Hot desking affects wellbeing for eight in 10 office workers

Eight in 10 office workers claim workplace seating arrangements – including hot desking – have a negative effect on their mental wellbeing.

The prospect of not knowing where to sit every day was identified as the biggest stressor when it came to hot desking, a survey of 1,001 office workers found.

Twenty-two per cent said it made bonding with colleagues difficult. Women were most affected by the social aspect of hot desking, with a quarter claiming it created problems in forming relationships with their team.

Forty-four per cent of those who worked in an environment where they were not assigned a seat said that having to set up their computer every day was a waste of time, while 31% believed they wasted time trying to find an available desk.

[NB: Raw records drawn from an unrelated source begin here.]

-- ==== Sys2Proof/WellFormed.lean ====
section
/-!
DEFINITION. Well-formed commands: every operand within the field that carries it. Interface and width checks only; whether a value is
accepted is the command's own meaning.
-/

namespace Sys2Proof

/-- `n` fits a field of `w` bits. -/
def within (w n : Nat) : Bool := decide (n < 2 ^ w)

/-- A partner's address: nothing on the service port, a node 1 to 127 on CAN, an IPv4 address over UDP (14 Tables 14-1 and 14-8). -/
def srcOk (a : Src) : Bool :=
  if a.iface = 5 then a.addr = 0
  else if a.iface = 2 ∨ a.iface = 3 then within 32 a.addr
  else decide (1 ≤ a.addr ∧ a.addr ≤ 127)

/-- The head of a sealed request (14 Table 14-7). -/
def headOk (h : SealHead) : Bool :=
  srcOk h.src && within 8 h.magic && within 8 h.format && within 8 h.slot && within 64 h.counter && within 64 h.serial &&
    decide (h.sig.length = 64)

/-- A sealed request: what its bytes can spell (14 R392). -/
def requestOk (r : SealedReq) : Bool :=
  headOk r.head && within 8 r.count && r.items.all fun i => within 16 i.index && within 16 i.sub && within 16 i.data.length

/-- A comparator self-test's finding names an S or C channel and cause 0x09 to 0x0B (03 R79). -/
def gateFindingOk (p : Nat × Nat) : Bool := decide (p.1 < 48) && decide (9 ≤ p.2 ∧ p.2 ≤ 11)

/-- What a start meets: three cores, 2,048 SRAM rows, six sensors (18 R474, 16 R428). -/
def findingsOk (f : StartFindings) : Bool :=
  within 3 f.cores && f.rows.all (fun n => decide (n < 2048)) && within 6 f.hot

/-- The command codes of 04 Table 4-6. -/
def linkCodes : List Nat := [0x01, 0x02, 0x03, 0x04, 0x05, 0x10, 0x11, 0x20, 0x21, 0x22, 0x30, 0x31, 0x32, 0x40, 0x7F]

/-- A rope frame as a node receives it (04 Table 4-2): at most 37 bytes, with the command's own code or one that Table 4-6 does not have. -/
def frameOk (code : Nat) (f : NodeRx) : Bool := decide (f.bytes.length ≤ 37) && (decide (f.code = code) || !linkCodes.contains f.code)

/-- A held sample (05 R143): 16 cells of 16 bits. -/
def sampleOk (x : HeldSample) : Bool := decide (x.cells.length ≤ 16) && x.cells.all (within 16) && within 32 x.vString

/-- A received CAN frame (13 R351): 11 or 29 identifier bits, a DLC of 4 bits, at most 64 bytes. -/
def canOk (f : CanFrame) : Bool := within (if f.ext then 29 else 11) f.id && within 4 f.dlc && decide (f.data.length ≤ 64)

/-- A port engine's transaction (04 Table 4-6). -/
def kindOk : ReadKind → Bool
  | .setBalance mask | .openWire mask => within 16 mask
  | .setFilter code => within 8 code
  | .traverse | .far | .retry | .temp | .hk | .continuity | .echo | .setConfig => true

/-- A roll call's node (04 R117). -/
def nodeOk (n : RollNode) : Bool := within 8 n.part && within 32 n.serial && within 6 n.src && within 6 n.acc && decide (n.echoes.length = 16)

/-- A PTP message: sequence numbers of 16 bits (19 R495). -/
def ptpOk : PtpMsg → Bool
  | .announce gm _ _ leap => within 64 gm && decide (leap ≤ 2)
  | .sync seq | .followUp seq _ | .delayReq seq | .delayResp seq _ | .pdelayReq seq | .pdelayResp seq _ | .pdelayRespFollowUp seq _ => within 16 seq
  | .management => true

/-- Every operand of a command fits its field. -/
def Instr.wf : Instr → Bool
  | .powerOnStart f => findingsOk f
  | .gateRailsUp => true
  | .startupComplete => true
  | .imageConfirm => true
  | .systemReset _ f => findingsOk f
  | .processorRestart _ => true
  | .watchdogWarning => true
  | .watchdogExpiry => true
  | .resetRequestRestart h => headOk h
  | .resetRequestSystem h => headOk h
  | .powerFailWarning => true
  | .powerFailWithdrawn => true
  | .belaySupplyWarning => true
  | .inputOvervoltage => true
  | .holdupRecharged e _ => within 32 e
  | .holdupMeasurement e _ => within 32 e
  | .vqLoss => true
  | .vqRestored => true
  | .vqOvercurrent => true
  | .provStrapChange => true
  | .thermalShutdown sensors => within 6 sensors
  | .thermalHold => true
  | .thermalRestart f => findingsOk f
  | .traverseTriggerIssue links busy bad => (links.toList.all fun x => within 32 (x.getD 0)) && (busy.all fun p => decide (1 ≤ p ∧ p ≤ 80)) &&
    (bad.all fun p => within 64 p.1 && decide (1 ≤ p.2 ∧ p.2 ≤ 3))
  | .replyReceived _ _ kind _ data => kindOk kind && (decide (data.length ≤ 255))
  | .replyTimeout _ _ kind _ _ => kindOk kind
  | .distributorDeliver _ => true
  | .belayReplyEval => true
  | .envelopeTrip _ => true
  | .unseenLimitReached _ => true
  | .missingTraverseDetect => true
  | .missingTraverseInterval => true
  | .traverseComplete => true
  | .linkSenseLost _ => true
  | .ropeModeChange _ => true
  | .portToSpare _ => true
  | .slowRoundComplete => true
  | .rollCallRequest src _ v => srcOk src && within 8 v
  | .rollCallComplete _ a b => (a.all nodeOk) && (b.all nodeOk)
  | .partialRollCallComplete _ nodes => (nodes.all nodeOk)
  | .ropeModeReq src _ v => srcOk src && within 8 v
  | .statsClear src _ v => srcOk src && within 8 v
  | .rollCallA f => frameOk 0x01 f
  | .rollCallB f => frameOk 0x02 f
  | .hopEcho f => frameOk 0x03 f
  | .setServe f => frameOk 0x04 f
  | .continuity f => frameOk 0x05 f
  | .trigger f => frameOk 0x10 f
  | .latchStrobe _ _ history temps hk _ => decide (history.length = 64) && history.all sampleOk && (decide (temps.length ≤ 32)) && (decide (hk.length ≤ 16))
  | .recessStart _ _ => true
  | .readHeld f => frameOk 0x11 f
  | .readTemp f => frameOk 0x20 f
  | .readHk f => frameOk 0x21 f
  | .openWire f _ => frameOk 0x22 f
  | .setBalance f => frameOk 0x30 f
  | .setFilter f => frameOk 0x31 f
  | .setConfig f => frameOk 0x32 f
  | .baseCamp f => frameOk 0x40 f
  | .nop f => frameOk 0x7F f
  | .commLossTimeout _ _ => true
  | .baseCampWakeMeasure _ _ cells temps => (cells.all (within 16)) && (decide (temps.length ≤ 32))
  | .wakeToneSend _ _ => true
  | .wakeToneRepeat _ _ _ => true
  | .travPeriodWrite r => requestOk r
  | .recessWrite src v => srcOk src && within 8 v
  | .slowPeriodWrite r => requestOk r
  | .balModeWrite src v => srcOk src && within 8 v
  | .balMaskReqWrite src _ data => srcOk src && (decide (data.length < 65536))
  | .balDirectHoldExpiry _ => true
  | .openWireTestDue => true
  | .owDeferExpiry _ _ _ => true
  | .baseCampEnterReq src => srcOk src
  | .baseCampLeaveReq src _ gates => srcOk src && (gates.all gateFindingOk)
  | .wakeToneDetected _ _ _ gates => (gates.all gateFindingOk)
  | .wakeInRise _ gates => (gates.all gateFindingOk)
  | .baseCampExitComplete => true
  | .wakeOutAck src v => srcOk src && within 8 v
  | .correlationUpdate => true
  | .batchHandover => true
  | .resultTaken => true
  | .corrEnableWrite src v => srcOk src && within 8 v
  | .sdWindowEnd => true
  | .estimatorStep erases => (erases.toList.all (within 32))
  | .learnWriteReq src v => srcOk src && within 8 v
  | .learnWritebackPeriodic => true
  | .learnedCopyWritten => true
  | .close h _ v => headOk h && within 8 v
  | .precharge h _ v => headOk h && within 8 v
  | .unlock h _ v => headOk h && within 8 v
  | .hallPassTaken => true
  | .hallPassExpiry _ => true
  | .closeGrant _ => true
  | .stringClosed _ => true
  | .holdoffClear _ => true
  | .prechargeStart _ => true
  | .prechargeTargetReached _ link => within 32 link
  | .prechargeTimeout _ => true
  | .openString src _ v => srcOk src && within 8 v
  | .bankOpen src _ v => srcOk src && within 8 v
  | .tripClear src _ v => srcOk src && within 8 v
  | .excludeSet src _ => srcOk src
  | .excludeClear src _ => srcOk src
  | .faultClear src _ v => srcOk src && within 8 v
  | .dischargeTimeout _ => true
  | .gateClear src _ v => srcOk src && within 8 v
  | .gateSelftest src _ v => srcOk src && within 8 v
  | .gateSelftestComplete _ _ => true
  | .gateRisingEdge _ => true
  | .gateFallingEdge _ => true
  | .didtDetect _ _ => true
  | .blankingEnd _ _ => true
  | .uvloDetect _ _ _ => true
  | .readbackFault _ _ _ => true
  | .gateFaultReport _ => true
  | .softOffEnd _ => true
  | .coincidentWindowEnd => true
  | .envelopeRecord => true
  | .mirrorDigestCompare => true
  | .testPulseOff _ => true
  | .crossShortCheckSample _ before during => within 48 before && within 48 during
  | .testPulseSupplyFault _ _ => true
  | .tpClear src v => srcOk src && within 8 v
  | .inputTick openA openB => within 24 openA && within 24 openB
  | .discrepancyFault _ => true
  | .qRequest src v => srcOk src && within 16 v
  | .qEnergise h v => headOk h && within 8 v
  | .qDrop src v => srcOk src && within 16 v
  | .qClear src v => srcOk src && within 16 v
  | .pullInEnd _ => true
  | .outputOffPulse _ _ _ => true
  | .outputReadbackFault _ _ _ => true
  | .openLoad _ _ => true
  | .safeCopyReceived _ id data => within 30 id && (decide (data.length ≤ 64))
  | .smWindowExpiry _ => true
  | .smDegradedExpiry _ => true
  | .smRxTimeout _ => true
  | .safeStreamSend => true
  | .canFrameReceived _ f before _ => canOk f && within 64 before
  | .moTxReq src _ v => srcOk src && within 8 v
  | .moCancel src _ v => srcOk src && within 8 v
  | .moDataWrite src _ _ data => srcOk src && (decide (data.length < 65536))
  | .moCfgWrite src _ _ v => srcOk src && within 64 v
  | .bitTimingWrite src _ _ v => srcOk src && within 32 v
  | .canMode src _ v _ => srcOk src && within 8 v
  | .canTransmitEnd _ _ => true
  | .canError _ _ tx rx clash => within 8 tx && within 8 rx && (within 30 ((clash.getD (0, false)).1))
  | .protocolException _ => true
  | .busoffRecover src _ v => srcOk src && within 8 v
  | .busoffAutoExpiry _ => true
  | .busoffRecovered _ => true
  | .dupClear src _ v => srcOk src && within 8 v
  | .referenceReceived _ id cycle quality utc _ => within 30 id && within 6 cycle && within 8 quality && within 64 utc
  | .referenceSend _ => true
  | .backupTakeover _ => true
  | .ttSyncLoss _ => true
  | .ttMark _ mark _ => within 14 mark
  | .read src index sub offset _ => srcOk src && within 16 index && within 16 sub && within 32 offset
  | .write src index sub total offset data _ => srcOk src && within 16 index && within 16 sub && within 32 total && within 32 offset && (decide (data.length < 65536))
  | .heartbeat src state period _ => srcOk src && within 8 state && within 16 period
  | .transferTimeout src => srcOk src
  | .partnerHeartbeatTimeout src => srcOk src
  | .partnerAgeExpiry src => srcOk src
  | .deviceHeartbeatSend => true
  | .sealedEnvelopeRequest r => requestOk r
  | .sealedSafetyIoRequest r => requestOk r
  | .sealedTrustRequest r => requestOk r
  | .sealedItemsRequest r => requestOk r
  | .provisioningRequest r => requestOk r
  | .counterStored => true
  | .trustErase src v => srcOk src && within 64 v
  | .trustErasure => true
  | .fwOpen h v => headOk h && within 32 v
  | .fwImage src total offset data => srcOk src && within 32 total && within 32 offset && (decide (data.length < 65536))
  | .fwCommit h digest _ generation version => headOk h && (decide (digest.length < 65536)) && within 32 generation && within 32 version
  | .fwSessionTimeout => true
  | .cfgStore src v => srcOk src && within 8 v
  | .eventOccurrence code source item data => within 16 code && within 16 source && within 16 item && (decide (data.length ≤ 40))
  | .recorderFlush => true
  | .suppressionSummary code => within 16 code
  | .recWindow src => srcOk src
  | .recClear h v => headOk h && within 8 v
  | .rateLimitWrite src code v => srcOk src && within 16 code && within 32 v
  | .histRead src => srcOk src
  | .windowCounterLasting _ item => within 32 item
  | .lockstepCommit => true
  | .lockstepMismatch parity => within 3 parity
  | .pairForming _ _ => true
  | .swapResume => true
  | .spareCoreSelfTest _ => true
  | .sramScrub rows => (rows.all fun p => decide (p.1 < 2048))
  | .sramEccError row _ _ => within 11 row
  | .flashError block _ => within 32 block
  | .oscWindow _ => true
  | .phyRestore src v => srcOk src && within 8 v
  | .healthClear h v => headOk h && within 8 v
  | .deviceTempRound t => (t.toList.all fun v => decide (-32768 ≤ v ∧ v ≤ 32767))
  | .throttleExitDwell => true
  | .throttleSelect src v => srcOk src && within 8 v
  | .ethApply src v => srcOk src && within 8 v
  | .addressConflict _ => true
  | .ethLinkChange _ _ _ => true
  | .streamSetSend _ count => within 32 count
  | .streamSuspension => true
  | .timeSourceSelection => true
  | .timeSet h v => headOk h && within 64 v
  | .rtcAlarm => true
  | .ptpMessageReceived _ domain m => within 8 domain && ptpOk m
  | .announceReceiptTimeout => true
  | .requestStandby src => srcOk src
  | .requestArmed src => srcOk src
  | .requestService src => srcOk src
  | .registerWrite src index sub data => srcOk src && within 16 index && within 16 sub && (decide (data.length < 65536))
  | .nodeRestart _ _ _ => true
  | .canStartOfFrame _ => true
  | .canIntegrationComplete _ => true
  | .ethFrameReceived _ _ len => within 16 len
  | .ptpMessageInterval _ => true
  | .leapSecond => true
  | .belSensorFail _ => true
  | .wakeInFall => true

end Sys2Proof
end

The ability to pre-book a seat in advance would ease concerns for 61% of staff.

More than half (52%) of employers said they were open to hot desking, despite 92% of office workers reporting issues with it.

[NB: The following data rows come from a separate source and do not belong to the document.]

/-- A frame received (01 Table 1-6, 12 R343, 13 R351, R356, R357, R358): a full queue counts it only; behind a frame that waits it queues; else
the safe-message path takes it where it wants it, and the first enabled element that matches names the object that stores it. Frames that are
no dictionary message (base identifier) are spoken of; `CanRx.block` is the block of Table 13-8 with the tick of the start of frame. -/
def Obligations.CanFrames : Prop := ∀ (s : State) (k : Fin 3) (f : CanFrame), s.cans[k].onBus = true →
  s.cans[k].bus = .active ∨ s.cans[k].bus = .passive →
  (∀ before own, 32 ≤ s.cans[k].rxQ.length → ∃ t, exec (.canFrameReceived k f before own) s = .next t ∧
    t.cans[k].counts[9] = sat32 s.cans[k].counts[9] ∧ t.cans[k].objs = s.cans[k].objs ∧ t.cans[k].counts[0] = s.cans[k].counts[0] ∧
    t.cans[k].rxQ = s.cans[k].rxQ) ∧
  (∀ before own x rest, s.cans[k].rxQ = x :: rest → rest.length < 31 → s.safeWaits k x = true →
    ∃ t, exec (.canFrameReceived k f before own) s = .next t ∧ t.cans[k].counts[0] = sat32 s.cans[k].counts[0] ∧
    t.cans[k].objs = s.cans[k].objs ∧ t.cans[k].rxQ = s.cans[k].rxQ ++ [⟨f, s.sysTicks - before, own⟩]) ∧
  (∀ before own, s.cans[k].rxQ = [] → f.ext = false → s.safeWants k f = true → s.safeWaits k ⟨f, s.sysTicks - before, own⟩ = false →
    ∃ t, exec (.canFrameReceived k f before own) s = .next t ∧ t.cans[k].rxQ = [] ∧ ∃ fr, t.trav.portQ = s.trav.portQ ++ [fr] ∧
    fr.bytes = u32 f.id ++ framePayload f ∧ fr.head.owner = 4 + k.val) ∧
  (∀ before own n o, s.cans[k].rxQ = [] → s.safeWaits k ⟨f, s.sysTicks - before, own⟩ = false → f.ext = false → f.remote = false → ((List.range 256).find? fun n => s.filterHits k (n + 1) f) = some n →
    (s.val (0x1840 + k.val) (n + 1)).testBit 28 = false → o = bits (s.val (0x1840 + k.val) (n + 1)) 6 0 →
    moValid (s.moCfg k o) = true → moSend (s.moCfg k o) = false → ∃ t, exec (.canFrameReceived k f before own) s = .next t ∧
    t.cans[k].counts[0] = sat32 s.cans[k].counts[0] ∧ (t.mo k o).nd = !(moIrq (s.moCfg k o) && s.fwActs) ∧
    ((s.mo k o).nd = false → (t.mo k o).data = CanRx.block ⟨f, s.sysTicks - before, own⟩ ∧ (t.mo k o).lost = (s.mo k o).lost) ∧
    ((s.mo k o).nd = true → (t.mo k o).lost = true ∧
      (t.mo k o).data = (if (s.moCfg k o).testBit 53 = true then CanRx.block ⟨f, s.sysTicks - before, own⟩ else (s.mo k o).data)))

/-- The timetable (13 R364 to R366): references, the masters, loss of the reference and the marks. -/
def Obligations.Timetable : Prop := ∀ (s : State) (k : Fin 3), s.ttRuns k = true →
  (∀ id cycle quality utc lost, id / 8 = s.refId k / 8 → s.cans[k].modeNext = none → ∃ t, exec (.referenceReceived k id cycle quality utc lost) s = .next t ∧
    t.cans[k].cycle = cycle % 64 ∧ t.cans[k].refAt = s.now ∧ t.cans[k].mark = 0 ∧ (s.val (canObj k) 0x0012 ≠ 1 → t.cans[k].sync = true) ∧
    (s.val (canObj k) 0x0012 = 1 → lost = true → t.cans[k].master = false ∧ t.cans[k].backup = true ∧ t.cans[k].sync = true ∧
      t.cans[k].refOut = none ∧ t.cans[k].refActive = false ∧
      t.cans[k].counts[8] = (if s.cans[k].refActive = true then sat32 s.cans[k].counts[8] else s.cans[k].counts[8])) ∧
    (s.val (canObj k) 0x0012 = 1 → lost = false → t.cans[k].master = s.cans[k].master)) ∧
  (s.canSends k = true → s.val (canObj k) 0x0012 = 1 → s.cans[k].backup = false → s.onWire k = none → s.cans[k].refOut = none →
    s.cans[k].master = false ∨ s.cans[k].refAt + s.bitTimes k (s.ttLen k) ≤ s.now → ∃ t, exec (.referenceSend k) s = .next t ∧
    t.cans[k].refActive = true ∧ t.cans[k].refAt = s.now ∧ t.cans[k].mark = 0 ∧ t.cans[k].master = s.cans[k].master ∧
    t.cans[k].cycle = (if s.cans[k].refAt = 0 then 0 else (s.cans[k].cycle + 1) % max 1 (s.ttCycles k)) ∧
    t.cans[k].refOut = some t.cans[k].cycle ∧ t.lastSent = some (.canFrame k.val (s.refId k) false false false
      (u8 t.cans[k].cycle ++ u8 s.tq ++ beBytes 6 s.utc))) ∧
  (∀ c, s.canSends k = true → s.val (canObj k) 0x0012 = 1 → s.onWire k = none → s.cans[k].refOut = some c → ∃ t,
    exec (.referenceSend k) s = .next t ∧ t.cans[k].refActive = true ∧ t.cans[k].refAt = s.now ∧ t.cans[k].cycle = c ∧
    t.cans[k].refOut = some c) ∧
  (s.canSends k = true → s.cans[k].backup = true → s.cans[k].refOut = none → s.onWire k = none → s.cans[k].refAt + s.bitTimes k (s.ttLen k + (s.refId k % 8 + 1) * 64) ≤ s.now →
    ∃ t, exec (.backupTakeover k) s = .next t ∧ t.cans[k].refActive = true ∧ t.cans[k].backup = true ∧
    t.cans[k].refOut = some t.cans[k].cycle ∧ t.cans[k].refAt = s.now ∧ t.cans[k].cycle = (s.cans[k].cycle + 1) % max 1 (s.ttCycles k)) ∧
  (s.val (canObj k) 0x0012 = 0 → s.cans[k].sync = true → s.cans[k].refAt + s.bitTimes k (s.ttLen k + 512) ≤ s.now →
    ∃ t, exec (.ttSyncLoss k) s = .next t ∧ t.cans = upd s.cans k fun c => { c with sync := false, freeWindow := false }) ∧
  (∀ mark idle j w, s.cans[k].sync = true → s.cans[k].mark < mark → s.cans[k].refAt + s.bitTimes k mark ≤ s.now →
    ((s.usedSlots k).filter fun p => slotMark p.2 = mark && slotActs p.2 s.cans[k].cycle) = [(j, w)] →
    ∃ t, exec (.ttMark k mark idle) s = .next t ∧ t.cans[k].mark = mark ∧ t.cans[k].freeWindow = (slotKind w == 2) ∧
    (slotSends w = true → idle = true → s.canSends k = true → s.onWire k = none → moValid (s.moCfg k (slotObj w)) = true →
      moSend (s.moCfg k (slotObj w)) = true → (s.mo k (slotObj w)).clashOff = false → s.now ≤ s.cans[k].refAt + s.bitTimes k (mark + s.ttWin k) →
      (t.mo k (slotObj w)).active = true ∧ (t.mo k (slotObj w)).oneShot = true ∧ t.cans[k].missed = s.cans[k].missed) ∧
    (slotSends w = true → idle = false ∨ s.cans[k].refAt + s.bitTimes k (mark + s.ttWin k) < s.now → (t.mo k (slotObj w)).ttMissed = true ∧
      t.cans[k].missed = upd s.cans[k].missed (Fin.ofNat 32 j) sat32))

Christopher Burke, CEO of consultancy Brickendon, which commissioned the research, said: “There are growing issues in the way businesses are currently managing and looking after their workforce causing an alarming need for companies to rectify this situation and enhance employee wellbeing.

“Managing this can be a minefield, and in its current state hot desking is very much flawed, and worryingly affecting employees’ mental wellbeing. It’s an important issue requiring urgent attention”.

Previous research has also highlighted the effect that working in an office environment can have on mental and physical health.

Last year, 64% of office workers polled by equipment supplier Fellowes claimed the office environment negatively affected their health, while another study found almost half of office workers believed noisy environments significantly affected their productivity and stress levels.